Abstract
Insect flight activity involves the mobilization, transport and utilization of endogenous energy reserves at extremely high rates. In insects engaging in long-distance flights, an elevated supply of fuel, particularly lipids, is required for extended periods of time to support the sustained activity of the flight muscles. These lipids are mobilized from triacylglycerol (TAG) stores accumulated in cytosolic lipid droplets of fat body cells. As a result of TAG mobilization, the concentration of diacylglycerol (DAG) in the insect blood (hemolymph) is increased progressively and gradually constitutes the principal fuel for flight.
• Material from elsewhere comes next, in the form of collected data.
-- ==== Sys2Proof/WellFormed.lean ====
section
/-! DEFINITION. Which commands name things the block has: message fields of their widths, and instances the manual counts. -/

namespace Sys2Proof

/-- A message header with every field within its width (R37). -/
def KoaHdr.wf (h : KoaHdr) : Bool :=
  h.peer.port < 6 && h.peer.udp < 2 ^ 16 && h.proto < 2 ^ 8 && h.version < 2 ^ 8 && h.flags < 2 ^ 8 && h.session < 2 ^ 32 &&
    h.counter < 2 ^ 64 && h.tag < 2 ^ 16 && h.plen < 2 ^ 16 && h.reserved < 2 ^ 32 && (h.peer.own = [] || h.peer.own.length = 16)

/-- A message: its header, and a payload that a datagram holds. -/
def KoaMsg.wf (m : KoaMsg) : Bool := m.hdr.wf && m.payload.length < 2 ^ 16

/-- A write of an object: its header and a type code of one byte. -/
def WriteReq.wf (w : WriteReq) : Bool := w.hdr.wf && w.ty < 2 ^ 8 && w.value.length < 2 ^ 16

/-- Lanes 0 to 191 (R309). -/
def laneOk (l : Nat) : Bool := l < 192

/-- Chains 0 to 95 (R339). -/
def chainOk (c : Nat) : Bool := c < 96

/-- A place on a chain: positions 0 to 9 (R339). -/
def tileOk (c pos : Nat) : Bool := c < 96 && pos < 10

/-- Panel positions 0 to 959 (R377). -/
def panelOk (p : Nat) : Bool := p < 960

/-- Jobs and other things of which the block has eight. -/
def jobOk (j : Nat) : Bool := j < 8

/-- Network ports 0 to 4 (R404). -/
def portOk (p : Nat) : Bool := p < 5

/-- PTP domain instances A and B (R433). -/
def domainOk (d : Nat) : Bool := d < 2

/-- Clusters 0 to 67 (R172). -/
def clusterOk (c : Nat) : Bool := c < 68

/-- Physical DRAM channels 0 to 35 (R283). -/
def channelOk (p : Nat) : Bool := p < 36

/-- Thermal sensors 0 to 27 (R485). -/
def sensorOk (n : Nat) : Bool := n < 28

/-- Commons 0 to 63 (R378). -/
def commonOk (n : Nat) : Bool := n < 64

/-- Cores 0 to 3 (R26). -/
def coreOk (n : Nat) : Bool := n < 4

/-- Every command whose operands name something the block has. -/
def Instr.wf : Instr → Bool
  | .hello m | .proof m | .close m | .read m | .write m | .segOpen m | .segData m _ | .segAck m | .segCancel m | .eventAck m => m.wf
  | .sessionIdleTimeout n | .handshakeTimeout n | .segmentRetransmissionTimeout n | .segmentedTransferStall n
  | .eventRetransmissionTimeout n _ | .eventSendRelease n => n < 2 ^ 32
  | .transitionRequest w | .journalClear w | .scheduleApply w | .slotsRequestedWrite w | .slotEnable w | .descriptorApply w | .recordStart w
  | .recordStop w | .clipDelete w | .captureStart w | .captureStop w | .drawStart (.host w) | .drawAbort w _ | .retireRequest w | .tileMapApply w
  | .removalRequest w | .checkpointRequest w | .settleTimeWrite w | .quenchCommand w | .quenchRelease w | .timeSet w | .selectionModeWrite w
  | .syncOutputApply w | .stageFloorWrite w | .runRequest w | .slateRequest w | .sleepRequest w | .offRequest w | .calibrationStart w
  | .calibrationAbort w | .calibrationAccept w | .calibrationReject w | .calibrationSlotClear w | .testStart w | .testAbort w | .windowOpen w
  | .windowClose w | .injectionStart w | .injectionStop w => w.wf
  | .keyWrite slot w | .keyRoleWrite slot w => 1 ≤ slot && slot ≤ 8 && w.wf
  | .cyclicMapEnable j w | .uploadStart j w | .regionUpdateStart j w | .hostJobStart j w | .hostJobAbort j w _ | .gainUpdateStart j w =>
    jobOk j && w.wf
  | .uploadRun j | .uploadFinish j | .regionUpdateRun j | .regionUpdateComplete j | .gainUpdateRun j | .gainUpdateComplete j => jobOk j
  | .hostJobRun j e => jobOk j && e < 20
  | .laneModeWrite l w | .prbsCounterClear l w | .laneInjectionStart l w | .laneInjectionStop l w => laneOk l && w.wf
  | .segmentSent l | .huntAlarm l | .laneSleepSent l | .wakeRecognised l _ _ | .wakePatternDone l | .pllLocked l | .cdrLocked l
  | .deepResidencyEnd l | .laneInjectionPeriod l | .checkerSync l _ => laneOk l
  | .blockReceived l _ line => laneOk l && line.length = 64
  | .laneSleep l n => laneOk l && n < 16
  | .segmentAckTimeout l pos _ _ _ => laneOk l && pos < 10
  | .deepIdleTimeout c | .bSideSilent c | .unHealDelayExpiry c | .unheal c | .coalescingWindowClose c | .reProbeTimer c | .tickSend c _ _ =>
    chainOk c
  | .ack c pos _ _ _ _ | .nak c pos _ _ _ _ | .status c pos _ _ _ _ | .delayReply c pos _ _ | .fault c pos _ _ | .configAck c pos _ _
  | .flashDone c pos _ _ | .commitResend c pos | .commitDeadline c pos | .lostTimeExpiry c pos | .flashTimeout c pos _
  | .historyRetry c pos _ | .flashReadTimeout c pos _ => tileOk c pos
  | .enumReply r => chainOk r.c
  | .tileSegStart x => tileOk x.c x.pos
  | .checkpointEncoded p => panelOk p
  | .clusterFault c _ | .pourWatchdog c | .planeSetComplete c _ | .hogelRowRendered c _ => clusterOk c
  | .rtcpBye slot _ | .sourceIdleTimeout slot => slot < 256
  | .decodeStart k => k < 64
  | .workSurfacePatchDeferred g | .encodeEngineFault g | .blockEncoded g _ => g < 4
  | .decodeEngineFault e | .blockDecoded e _ _ => e < 20
  | .signatureRegionEnable r w | .signatureLearn r w => r < 16 && w.wf
  | .drawComplete ch _ | .drawHang ch _ => ch < 2
  | .refreshDue p r _ _ _ _ => channelOk p && r < 2
  | .idleSelfRefresh p _ | .selfRefreshRequest p _ _ | .patrolScrub p _ => channelOk p
  | .fence n | .fenceComplete n => n < 16
  | .commonFault n _ => commonOk n
  | .commonFaultClear n w => commonOk n && w.wf
  | .frameReceived f => portOk f.p
  | .txDescriptorPosted t => portOk t.p && t.cls < 4
  | .frameTransmitted p _ _ | .gateEntryEnd p | .gateListSwitch p | .linkUp p | .linkDown p | .rxDescriptorPosted p _ | .wakePacket p _ =>
    portOk p
  | .gateListApply p w => portOk p && w.wf
  | .qsfpInserted p _ _ | .qsfpRemoved p => p < 4
  | .sync x => domainOk x.d
  | .announce x => domainOk x.d
  | .followUp d _ _ _ | .delayResp d _ _ _ | .pdelayReq d _ _ _ | .pdelayResp d _ _ _ _ _ | .announceReceiptTimeout d | .syncLoss d
  | .followUpWindowExpiry d | .delayReq d _ => domainOk d
  | .syncOutputEdge o _ _ => o < 8
  | .syncInputEdge i _ _ => i < 2
  | .phaseFault k _ => k < 7
  | .wake source _ => source ≤ 6
  | .wakeOnAccessIdle ix => ix < 2 ^ 16
  | .internalBusError n kind _ => coreOk n && kind < 3
  | .coreWatchdogExpiry n _ | .coreRestarted n => coreOk n
  | .sensorConversion n _ _ | .sensorMissing n | .hardwareTrip n _ => sensorOk n
  | .sensorClear n w | .sensorRelease n w => sensorOk n && w.wf
  | .fanTachFault fan _ => fan < 4
  | .start n _ => 1 ≤ n && n ≤ 8
  | .drawStart (.firmware _) | .tagFailureIntervalEnd | .imageFlashWritten | .frameTick _ _ | .slotTick _ _ | .lateCutOff | .commitPoint | .mr4Poll _
  | .uncorrectableRead _ _ | .zqCalibrationTimer | .oscillatorMeasurement _ | .takeOverStart | .spareTrained _ | .copyInComplete _ | .slateTick
  | .meterRefill | .revertDelayExpiry | .lineHalfCycle _ _ | .riserSample _ | .stageEvaluation | .abruptLoss _ | .servicePortAttach
  | .aoTimerExpiry | .mainsRestored | .fanControl _ | .calibrationChecksDone _ | .calibrationPassEnd _ _ | .calibrationGapEnd _
  | .calibrationTimeout | .calibrationExpiry | .calibrationFlashWritten | .tapStep _ _ | .fettlingYield _ _ | .testEnd _ _ _ | .shakeoutEnd _
  | .windowExpiry | .injectionPeriod | .checkpointLimit | .moduleWatchdogExpiry _ | .trialPeriodEnd | .ledgerUpdatePeriod
  | .fettlingSlicePeriod _ | .valuesInForcePeriod | .outputSettingsInEffect | .aoIslandPowerLoss => true

end Sys2Proof
end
Peptide adipokinetic hormones (AKHs), synthesized and stored in neuroendocrine adipokinetic cells in the glandular lobes of the corpus cardiacum, play a crucial role in this process by controlling the process of lipolysis in the fat body and integrating flight energy metabolism. The onset of flight activity triggers the release of AKHs; the binding of these hormones to their G protein-coupled receptors at the fat body target cell membranes induces a number of coordinated signal transduction processes that ultimately result in the activation of fat body TAG lipolysis and the release of DAG on which long-distance flight is dependent. Recent data reveal that the mechanisms guiding mobilization of stored lipids, including the action of lipid droplet-associated TAG lipases, are conserved between insects and mammals. The transport of lipids in insect hemolymph requires specific lipoprotein carriers (lipophorins) that act as a lipid shuttle; the AKHinduced increase in DAG loading during flight activity results in reversible changes in the lipophorin particles, requiring the association of the exchangeable apolipoprotein, apolipophorin III (apoLp-III), to the particle surface to allow increased lipid uptake and efficient transport to the flight muscles.
Keywords: Adipokinetic hormones (AKH), structure, biosynthesis, release, AKH-signal transduction, lipid mobilization, lipid metabolism, AKH-induced lipophorin conversion.